Pourtant, même quand le désir devient émancipé et souverain, il a une tendance à se dépasser dialectiquement, car la recherche incessante du plaisir conduit souvent à des rencontres avec la mort, ce qui peut causer une réévaluation fondamentale de la vie et de ses priorités. Comme disait William Blake, « L’idiot qui persiste dans sa stupidité deviendra sage ». De plus, tant que les hédonistes souhaitent devenir de simples animaux heureux, ils restent des êtres humains incomplets. L’âme humaine contient malgré tout des aspirations à quelque chose de plus que le simple assouvissement des désirs naturels. Ces aspirations sont en outre étroitement entremêlées à ces désirs. Par exemple, les simples désirs naturels sont peu nombreux et facilement satisfaits. Mais l’imagination humaine peut multiplier les désirs à l’infini. La plupart de ces désirs artificiels, de plus, visent des objets qui satisfont un besoin d’honneur, de reconnaissance, de statut, pas de simples conforts de créature naturelle. L’hédonisme n’est pas une existence animale, mais simplement une existence humaine pervertie et profanée.

Il y aura donc toujours un « surplus » d’humanité au-dessus de ce qui peut être satisfait par des désirs naturels. Ce surplus exige aussi d’être satisfait, causant une insatisfaction et une agitation profondes dans chaque hédoniste. Cette agitation peut aussi conduire, en fin de compte, à une rencontre transformatrice avec la mort.

Si la vie animale vise seulement au contentement, à la plénitude, à la complétude – l’accomplissement de nos désirs naturels –, alors un mode d’existence humain apparaît quand les hominidés mortifient leur chair au nom de quelque chose de supérieur.

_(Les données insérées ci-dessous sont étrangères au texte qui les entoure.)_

-- ==== Sys2Proof/Machine/Search.lean ====
section
/-! DEFINITION. Searches, programs and results (R35 to R69): intake, the stages of a program, tallies, the result, and
what an owner, collector or member of a shard set adds to them (R287 to R290, R294 to R299). -/

namespace Sys2Proof.Machine

/-! ### Intake (R37 to R41, R45, R63) -/

/-- The configuration in force at cycle `t`: a switch at or before `t` that is already fixed counts as made (R33). -/
def State.viewAt (s : State) (t : Nat) : View :=
  let f := if s.cat.acc.busy && decide (s.cat.acc.switchAt ≤ t) then
      s.cat.acc.values.foldl (fun m e => sput regDefault m e.1 e.2) s.cat.force else s.cat.force
  let m := s.bays.rebuilds.foldl (fun m r =>
    if !r.switched && decide (r.switchAt ≤ t) then sput bayDefault m r.lbay r.spare else m) s.bays.bayMap
  ⟨f, m⟩

/-- The intake cycle of a frame whose last granule came at `a`: the first slot of its port at or after 7 cycles
(R39, R41). -/
def intakeCycle (port a : Nat) : Nat := if (a + 7) % 2 = port % 2 then a + 7 else a + 8

/-- Granules of the instruction's RESULT frame (R67). -/
def Inflight.granules (x : Inflight) : Nat :=
  1 + ((x.view.lkps x.prog).filter fun i => (x.view.lkp x.prog i).report ≠ 0).length

/-- The cycle in which the tag is free: that of the last result granule, or A + L + M without a result (R48, R289). -/
def Inflight.freeAt (x : Inflight) : Nat := if x.noResult then x.due else x.due + cdiv x.granules 5 - 1

/-- A tag is in use on a port at intake cycle `t` (R48, R289). -/
def State.tagBusy (s : State) (t port tag : Nat) : Bool :=
  (s.search.flight.any fun x => x.port = port && x.tag = tag && !x.rejected && decide (t < x.freeAt)) ||
  s.search.tails.any fun x => x.port = port && x.tag = tag && decide (t < x.last)

/-- A room is shed at cycle `t` (R249): a restoration at or before `t` that is already fixed counts as made (R252). -/
def State.shedAt (s : State) (t room : Nat) : Bool :=
  s.guar.shed.contains room && !(s.cat.acc.busy && s.cat.acc.rota && decide (s.cat.acc.switchAt ≤ t) && s.cat.acc.restore.contains room)

/-- An edition is admitted when pinned (R63). -/
def State.admitted (s : State) (room : Nat) (e : Edition) : Bool :=
  decide ((s.current room - e).toNat ≤ s.reg .edPinLag room)

/-- The first check of R37 that fails, as its STATUS. -/
def State.intakeStatus (s : State) (v : View) (port t : Nat) (h : SearchHdr) (granules : Nat) (pace : Bool) : Option Nat :=
  let p := v.prog h.prog
  if pace then some 0x09
  else if h.keylen = 0 ∨ 160 < h.keylen then some 0x01
  else if granules ≠ 1 + cdiv h.keylen 16 then some 0x02
  else if !p.enable || !nbit p.portmask port then some 0x04
  else if p.room ≠ h.room then some 0x03
  else if s.shedAt t h.room then some 0x08
  else if p.minlen ≠ 0 ∧ h.keylen < p.minlen then some 0x05
  else if s.tagBusy t port h.tag then some 0x06
  else if h.pinned && !s.admitted h.room h.edition then some 0x07
  else none

/-- A result window at `due` would begin less than 2 cycles from a reserved one on the port (R45). -/
def State.windowClash (s : State) (port due : Nat) : Bool :=
  let near := fun d => decide (d < due + 2 ∧ due < d + 2)
  (s.search.flight.any fun x => x.port = port && !x.noResult && near x.due) ||
  s.search.errs.any fun x => x.port = port && near x.due

/-- A clash is counted and recorded (R45). -/
def State.clash (s : State) (port : Nat) (h : SearchHdr) (status : Nat) : State :=
  (s.bump .portWinClash port).record .windowClash (some h.room) (srcPort port)
    [(8, h.tag), (8, h.prog), (8, port), (8, status)]

/-- Fields of a RESULT header (R67). -/
structure ResultHdr where
  room : Nat
  prog : Nat
  tag : Nat
  edition : Nat
  pgen : Nat
  status : Nat
  ctx : Nat
  hits : Nat
  error : Bool
  tie : Bool
  incomplete : Bool
  ended : Bool
  defaulted : Bool
  nrep : Nat
  deriving DecidableEq, Repr

/-- A RESULT frame (R67). -/
def resultFrame (h : ResultHdr) (reports : List Granule) : Frame :=
  linkFrame 2 0 ⟨granule [(16, 0), (4, h.room), (8, h.prog), (8, h.tag), (16, h.edition), (4, h.pgen), (8, h.status),
    (32, h.ctx), (16, h.hits), (1, b2n h.error), (1, b2n h.tie), (1, b2n h.incomplete), (1, b2n h.ended),
    (1, b2n h.defaulted), (3, 0), (4, h.nrep), (4, 0)], reports⟩

/-- The header granule of an error result (R38). -/
def errorHdr (v : View) (h : SearchHdr) (status : Nat) : Granule :=
  (resultFrame ⟨h.room, h.prog, h.tag, h.edition.toNat, (v.prog h.prog).pgen, status, h.ctx.toNat, 0, true, false,
    false, false, false, 0⟩ []).hdr

/-- Reserves the window of an error result, or counts its clash (R38, R45). -/
def State.errorResult (s : State) (v : View) (port a : Nat) (h : SearchHdr) (status : Nat) : State :=
  if s.windowClash port (a + 112) then s.clash port h status
  else { s with search := { s.search with errs := s.search.errs ++ [⟨port, a + 112, errorHdr v h status⟩] } }

/-- The cascade part of an instruction of a program that names set `n` (R287, R301). -/
def casPartOf (v : View) (dev n prog status : Nat) (ctx : BitVec 32) : CasPart :=
  let c := v.set n
  let owner := c.ownerOf ctx
  ⟨n, c.partOf dev owner, owner, fld ctx 15 0, c.budget, v.sharded prog, [], [], false, false, status⟩

/-- An instruction as intake leaves it, its last granule received in cycle `a` and its intake cycle `t`: `status` is 0
when it is accepted. -/
def newFlight (v : View) (s : State) (port a t status : Nat) (h : SearchHdr) (key : List Byte) (cas : Option CasPart) :
    Inflight :=
  let p := v.prog h.prog
  let other := match cas with | some c => c.part ≠ .owner | none => false
  let m := match cas with | some c => c.budget | none => 0
  ⟨s.search.nextId, port, h.room, h.prog, h.tag, h.ctx, if h.pinned then h.edition else s.current h.room, h.pinned,
    p.pgen, h.keylen, key, a, t, a + latency p.stages + m, v, if status = 0 then 0 else 4, none, 0, decide (status ≠ 0), status,
    decide (status ≠ 0), [], cas, other⟩

/-- Adds an instruction to those in flight, with the waiting candidates that it matches (R304). -/
def State.launch (s : State) (x : Inflight) : State :=
  let r := absorbPending x s.cas.pend s
  let s := r.2.2
  { s with cas := { s.cas with pend := r.2.1 },
           search := { s.search with flight := s.search.flight ++ [r.1], nextId := s.search.nextId + 1 } }

/-- A rejected frame (R37, R38, R290): recorded, and answered by an error result, or on a device that is not the owner
by a candidate with ERROR records. -/
def State.reject (s : State) (v : View) (port a t status : Nat) (h : SearchHdr) (set : Option Nat) : State :=
  let s := s.record .srchReject (some h.room) (srcPort port) [(8, status), (8, h.tag), (8, h.prog), (8, port)]
  match set with
  | some n =>
    let c := casPartOf v (v.device s.dev.straps) n h.prog status h.ctx
    if !(v.prog h.prog).enable || c.part = .owner then s.errorResult v port a h status
    else if c.part = .nobody then s.bump .casNoOwner
    else s.launch (newFlight v s port a t status h [] (some c))
  | none => s.errorResult v port a h status

/-- An accepted frame (R45, R48, R63): its window is reserved and it holds its tag, or it clashes and is not run. -/
def State.accept (s : State) (v : View) (port a t : Nat) (h : SearchHdr) (key : List Byte) (set : Option Nat) : State :=
  let cas := set.map fun n => casPartOf v (v.device s.dev.straps) n h.prog 0 h.ctx
  let x := newFlight v s port a t 0 h key cas
  if !x.noResult && s.windowClash port x.due then s.clash port h 0
  else
    let s := match x.cas with | some c => if c.part = Part.nobody then s.bump .casNoOwner else s | none => s
    s.launch x

/-- Intake of a SEARCH frame whose last granule was received in cycle `a`, at intake cycle `t` (R37, R312). -/
def State.intake (s : State) (port a t : Nat) (f : Frame) : State :=
  let h := searchHdr f.hdr
  let v := s.viewAt t
  let last := sget (fun _ => 0) s.search.lastAt port
  let pace := decide (last ≠ 0 ∧ a + 1 < last + 2)
  let s := { s with search := { s.search with lastAt := sput (fun _ => 0) s.search.lastAt port (a + 1) } }
  let set := v.progSet h.prog
  if set.isSome && (s.cas.quarantined || nbit (v.obj .casSelf) 14) then s.bump .casQuarDrop
  else
    match s.intakeStatus v port t h (frameLen f) pace with
    | some st => s.reject v port a t st h set
    | none => s.accept v port a t h ((f.body.flatMap granuleBytes).take h.keylen) set

/-- SEARCH (R37, R39, R41): a frame reaches intake in the slot of its port, 7 or 8 cycles after its last granule; while
the die's intake is held it is discarded (R30, R267). -/
def execSearch (port : Fin 32) (frame : Frame) (s : State) : Host.Outcome State Fault Refusal :=
  let r := s.fromLink port frame 7
  let t := intakeCycle port r.1
  let s := r.2.at t
  .next (if s.dieHeld (dieOfPort port) then s.bump .portHeldDrop port else s.intake port r.1 t frame)

/-! ### One stage (R42, R51 to R62) -/

/-- The outcome of a lookup of an instruction so far. -/
def Inflight.out (x : Inflight) (i : Nat) : LookupOut := sget (fun _ => LookupOut.none) x.outs i

/-- Sets the outcome of a lookup. -/
def Inflight.setOut (x : Inflight) (i : Nat) (o : LookupOut) : Inflight :=
  { x with outs := sput (fun _ => LookupOut.none) x.outs i o }

/-- Two blocks as 256 bits, the first block's bit 127 at position 0 (R55). -/
def LookupOut.carry (o : LookupOut) : Nat := o.b0.toNat * 2 ^ 128 + o.b1.toNat

/-- A source of template segments and its width (R53). -/
def Inflight.source (x : Inflight) (src : Nat) : Nat × Nat :=
  if src = 0 then (keyNat x.key, 1280)
  else if src ≤ 12 then ((x.out (src - 1)).carry, 256)
  else if src = 13 then (pack [(32, x.ctx.toNat), (16, x.edition.toNat), (8, x.tag), (5, x.port), (3, 0)], 64)
  else if src = 14 then (x.view.obj .progConst x.prog, 128)
  else (0, 1024)

/-- The lookup key: the segments end to end (R52). -/
def Inflight.lookupKey (x : Inflight) (i : Nat) : Nat :=
  (List.range (x.view.lkp x.prog i).segs).foldl (fun acc q =>
    let g := x.view.seg x.prog i q
    let src := x.source g.src
    acc * 2 ^ g.len + sliceAt src.1 src.2 g.offset g.len) 0

/-- A winner whose action is read from the associated-data store. -/
def hitOut (tie : Bool) (prio loc first ptr plen : Nat) : LookupOut :=
  { LookupOut.none with performed := true, hit := true, tie := tie, prio := prio, loc := loc, first := first,
                        ptr := ptr, plen := plen }

/-- A bay of the serving copy that makes the lookup error: its die held, no physical bay, or fenced (R61, R100). -/
def State.bayFault (s : State) (v : View) (l : Nat) : Option Nat :=
  if s.dieHeld (l / 16) then some 1
  else match v.phys l with
    | none => some 4
    | some b => if s.bays.fenced.contains b then some 4 else none

/-- A ternary lookup under the rota entries of phase `phi` (R65, R101). -/
def State.findTrn (s : State) (x : Inflight) (t i phi key : Nat) : Found :=
  let v := x.view
  let d := v.trn t
  match trnCopy v.rotaFn d [] phi x.port i with
  | none => .bad 5 0xFF
  | some c =>
    match (d.bays c).findSome? fun l => (s.bayFault v l).map fun cause => (cause, l) with
    | some (cause, l) => .bad cause l
    | none =>
      let bays := (d.bays c).filterMap v.phys
      if s.sideUncorr d bays key then .bad 2 ((d.bays c).headD 0)
      else match s.trnBest d (v.device s.dev.straps) bays key x.edition with
        | none => .miss
        | some b => .hit (hitOut (decide (2 ≤ b.n)) b.prio b.call b.first b.ptr b.plen)

/-- A lookup uses hash mode: the mode of the instruction's edition while a switch is unsettled (R136). -/
def Table.hashMode (tb : Table) (e : Edition) : Bool :=
  match tb.switch with
  | .unsettled toHash sw => if edLe sw e then toHash else !toHash
  | _ => tb.hash

/-- The slices that hold the hash groups of a table (R127): a lookup in hash mode errors when one of their dies is held
(log 85). -/
def Pfx.hashSlices (d : Pfx) : List Nat := (List.range (min 4 d.groups.length))

/-- A prefix lookup whose compare begins in cycle `c` (R114, R120, R131 to R133): the image of the mode of the instruction's edition
answers. -/
def State.findPfx (s : State) (x : Inflight) (t i c key : Nat) : Found :=
  let v := x.view
  let phi := c % v.phases
  let d := v.pfx t
  let found := fun (slice : Nat) (f : PfxFound) =>
    match f with
    | .miss => Found.miss
    | .bad => .bad 2 (64 + slice)
    | .entry e =>
      .hit (hitOut false e.len (v.device s.dev.straps * 2 ^ 23) (if d.direct then 0 else e.first.toNat) e.ptr e.plen)
  if (s.table t).hashMode x.edition then
    if !hashServed v.rotaFn phi x.port i then .bad 5 0xFF
    else match d.hashSlices.find? s.dieHeld with
      | some sl => .bad 1 (64 + sl)
      | none => found (d.hashSlices.headD 0) (s.hashFind t d (key128 d.w key) c x.edition)
  else
    match pfxCopy v.rotaFn d [] phi x.port i with
    | none => .bad 5 0xFF
    | some c =>
      let sl := d.owner c key
      if s.dieHeld sl then .bad 1 (64 + sl) else found sl (s.trieFind t d sl key c x.edition)

/-- The unit of an exact-match slice that performs a read: the lower one that carries the lane (R152). -/
def emUnitFor (q : RotaFn) (phi port lkp slice : Nat) : Nat :=
  ((emUnits slice).find? fun u => onLane (q u phi) port lkp).getD (68 + 2 * slice)

/-- An exact-match lookup, and the head slot it hit (R148, R149). -/
def State.findEm (s : State) (x : Inflight) (t i phi key : Nat) : Found × Option Nat :=
  let v := x.view
  let d := v.em t
  match emCopy v.rotaFn d [] phi x.port i with
  | none => (.bad 5 0xFF, none)
  | some c =>
    let sl := d.owner c key
    let u := emUnitFor v.rotaFn phi x.port i sl
    if s.dieHeld sl then (.bad 1 u, none)
    else match s.emFind d sl key with
      | some n =>
        let data := slotData (s.emSlot n)
        let loc := v.device s.dev.straps * 2 ^ 23 + n
        if d.inline then
          (.inline { hitOut false 0 loc 0 0 0 with b0 := BitVec.ofNat 128 (data * 2 ^ 104) }, some n)
        else (.hit (hitOut false 0 loc 0 (data / 4) (codeBlocks (data % 4) - 1)), some n)
      | none => (if s.emBad d sl key then .bad 2 u else .miss, none)

/-- A hit sets HIT and LAST of the entry's stamp word, held with copy 0, 6 cycles after the compare; until then the write
waits (R145, R151). -/
def State.stampHit (s : State) (c : Nat) (d : EmDesc) (n key : Nat) : State :=
  { s with em := { s.em with hits := s.em.hits ++ [⟨moveSlice n (d.owner 0 key), c + 6⟩] } }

Hegel pensait que la perforation de la chair était la première expression de l’esprit humain dans l’existence animale. Cela jette un éclairage intéressant sur la popularité du piercing et du tatouage dans le contexte de la culture postmoderne, ce qui sera le sujet d’un prochain article.

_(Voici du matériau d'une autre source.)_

-- ==== Sys2Proof/Machine/Replies.lean ====
section
/-! DEFINITION. The frames of table commands (R169 to R172), TCOMP replies (R177, R180), and the end of a command (R183, R216). -/

namespace Sys2Proof.Machine

/-! ### The command header (R170) -/

structure TabHdr where
  room : Nat
  table : Nat
  op : Nat
  ctag : Nat
  byaddr : Bool
  placed : Bool
  addr : Nat
  aux : Nat
  reserved : Bool
  deriving DecidableEq, Repr

def tabHdr (h : Granule) : TabHdr :=
  ⟨fld h 111 108, fld h 107 100, fld h 99 96, fld h 95 80, nbit h.toNat 79, nbit h.toNat 78, fld h 75 44, fld h 43 28,
    decide (fld h 77 76 ≠ 0 ∨ fld h 27 0 ≠ 0)⟩

/-- Operation codes (R169). -/
abbrev opInsert : Nat := 1
abbrev opWrite : Nat := 2
abbrev opRead : Nat := 3
abbrev opDelete : Nat := 4
abbrev opMove : Nat := 5
abbrev opScan : Nat := 6
abbrev opAlloc : Nat := 7
abbrev opFree : Nat := 8
abbrev opAdvance : Nat := 9

/-- The header of a queued command. -/
def MqCmd.hdr (c : MqCmd) : TabHdr := tabHdr c.frame.hdr

/-- The granules after the header. -/
def MqCmd.body (c : MqCmd) : List Granule := c.frame.body

/-- The command acts on a table: its OP is not a pool operation or ADVANCE. -/
def TabHdr.onTable (h : TabHdr) : Bool := !(h.op = opAlloc || h.op = opFree || h.op = opAdvance)

/-! ### Replies (R177 to R180) -/

/-- What a command answers: its status, RESULT, DONE, and the record count and granules of each TCOMP frame (R177). -/
structure Reply where
  status : Nat
  result : Nat
  fin : Bool
  frames : List (Nat × List Granule)
  deriving DecidableEq, Repr

def reply (status result : Nat) : Reply := ⟨status, result, false, [(0, [])]⟩

/-- A TCOMP frame (R177); SEQ counts modulo 256 (log 112). -/
def tcomp (h : TabHdr) (status : Nat) (final fin : Bool) (nrec seq result : Nat) (body : List Granule) : Frame :=
  linkFrame 5 1 ⟨granule [(16, 0), (4, h.room), (8, h.table), (4, h.op), (16, h.ctag), (8, status), (1, b2n final),
    (1, b2n fin), (4, nrec), (8, seq), (32, result), (26, 0)], body⟩

/-- The TCOMP frames of a reply: only the last has FINAL, DONE and RESULT (R177). -/
def Reply.tcomps (r : Reply) (h : TabHdr) : List Frame :=
  let n := r.frames.length
  (r.frames.zip (List.range n)).map fun f =>
    let last := decide (f.2 + 1 = n)
    tcomp h r.status last (last && r.fin) f.1.1 f.2 (if last then r.result else 0) f.1.2

/-- Removes a command from its queue (R181). -/
def State.dequeue (s : State) (room id : Nat) : State := s.setQueue room ((s.queue room).filter fun c => c.id ≠ id)

/-- Sends TCOMP frames on a port; the last completes the command when it leaves (R183). -/
def State.sendTcomps (s : State) (p room id : Nat) : List Frame → State
  | [] => s
  | [f] =>
    let keeps := (s.port p).keeps
    let s := s.send1 p f (.cmd room id)
    if keeps then s else s.dequeue room id
  | f :: t => (s.send1 p f).sendTcomps p room id t

/-- Writes a TCOMP image into the command-register set of a room (R179, R180). -/
def State.replyReg (s : State) (room status : Nat) (f : Frame) : State :=
  let gs := f.hdr :: f.body
  let s := (List.range 16).foldl (fun s i => s.setReg .tblReply room i 0 (gs.getD i 0).toNat) s
  s.setReg .tblStatus room 0 0 (pack [(1, 0), (1, 1), (6, 0), (8, status), (4, gs.length - 1), (12, 0)])

/-- The abort code that a status of ADVANCE becomes on the catalogue path (R190). -/
def advCode (status : Nat) : Nat := if status = 0x57 then Ab.edExpect else if status = 0x58 then Ab.edWindow else 0

/-- ED_ADV_STATUS after a write of ED_ADVANCE has completed (R191). -/
def State.replyAdv (s : State) (room status : Nat) : State :=
  s.setReg .edAdvStatus room 0 0 (pack [(1, 0), (7, 0), (8, advCode status), (16, s.reg .edCurrent room)])

/-- A command answers on the path it came by (R177, R180, R190). -/
def State.answer (s : State) (c : MqCmd) (r : Reply) : State :=
  match c.src with
  | .port p => s.sendTcomps p c.room c.id (r.tcomps c.hdr)
  | .reg => (s.replyReg c.room r.status ((r.tcomps c.hdr).headD ⟨0, []⟩)).dequeue c.room c.id
  | .catalogue => (s.replyAdv c.room r.status).dequeue c.room c.id

/-- The port of a command for its records, 0xFF on the other paths (R489). -/
def CmdSrc.portNo (x : CmdSrc) : Nat := match x with | .port p => p | _ => 0xFF

/-- A command that failed a check: TCMD_REJECT and its reply (R182). -/
def State.refuse (s : State) (c : MqCmd) (status result : Nat) : State :=
  let h := c.hdr
  (s.record .tcmdReject (some h.room) hubMaint
    [(8, h.table), (8, h.op), (8, status), (16, h.ctag), (8, c.src.portNo)]).answer c (reply status result)

/-! ### The end of a command (R183, R216) -/

/-- A command is done when nothing is left to write: references go, entries come and go, the reply is given
(R183, R216). -/
def State.complete (s : State) (c : MqCmd) (r : Reply) : State :=
  let t := c.hdr.table
  let s := c.drops.foldl State.dropRef s
  let s := if c.adds.isEmpty && c.dels.isEmpty then s
    else s.setTable t { s.table t with placed := ((s.table t).placed.filter fun e => !c.dels.contains e) ++ c.adds }
  s.answer c r

/-- The reply that a command in progress holds ready: OK with the RESULT of its only frame. -/
def MqCmd.held (c : MqCmd) : Reply := Machine.reply 0 (fld (c.reply.headD ⟨0, []⟩).hdr 57 26)

/-- Replaces a queued command. -/
def State.setCmd (s : State) (c : MqCmd) : State :=
  s.setQueue c.room ((s.queue c.room).map fun x => if x.id = c.id then c else x)

/-- A command whose last update falls in cycle `t` releases its references and answers then (R125, R154, R155). -/
def State.finishAt (s : State) (c : MqCmd) (t : Nat) (drops : List Nat) (result : Nat) : State :=
  let c := { c with drops := drops, reply := (reply 0 result).tcomps c.hdr, doneAt := some t }
  if t ≤ s.now then s.complete c c.held else s.setCmd c

/-- The commands whose last update has been made, the earliest first. -/
def State.dueCmds (s : State) : List MqCmd :=
  (((List.range 16).flatMap s.queue).filter fun c => c.doneAt.any fun t => decide (t ≤ s.now)).insertionSort fun a b =>
    a.doneAt.getD 0 ≤ b.doneAt.getD 0

/-- The commands whose last update has been made complete. -/
def State.completeDue (s : State) : State := s.dueCmds.foldl (fun s c => s.complete c c.held) s

end Sys2Proof.Machine
end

Pour Hegel, cependant, la rencontre vraiment anthropo-génétique avec la mort n’est pas la « petite mort » de l’auto-mortification, mais plutôt un combat à mort intentionnellement entrepris pour l’honneur, ce qui sera aussi le sujet d’un prochain article.

Note

Ceci est le premier d’une série d’articles que je suis en train de transposer et d’adapter à partir de diverses recensions de films pour en faire des articles indépendants enfin d’encourager une diffusion et une discussion plus grandes.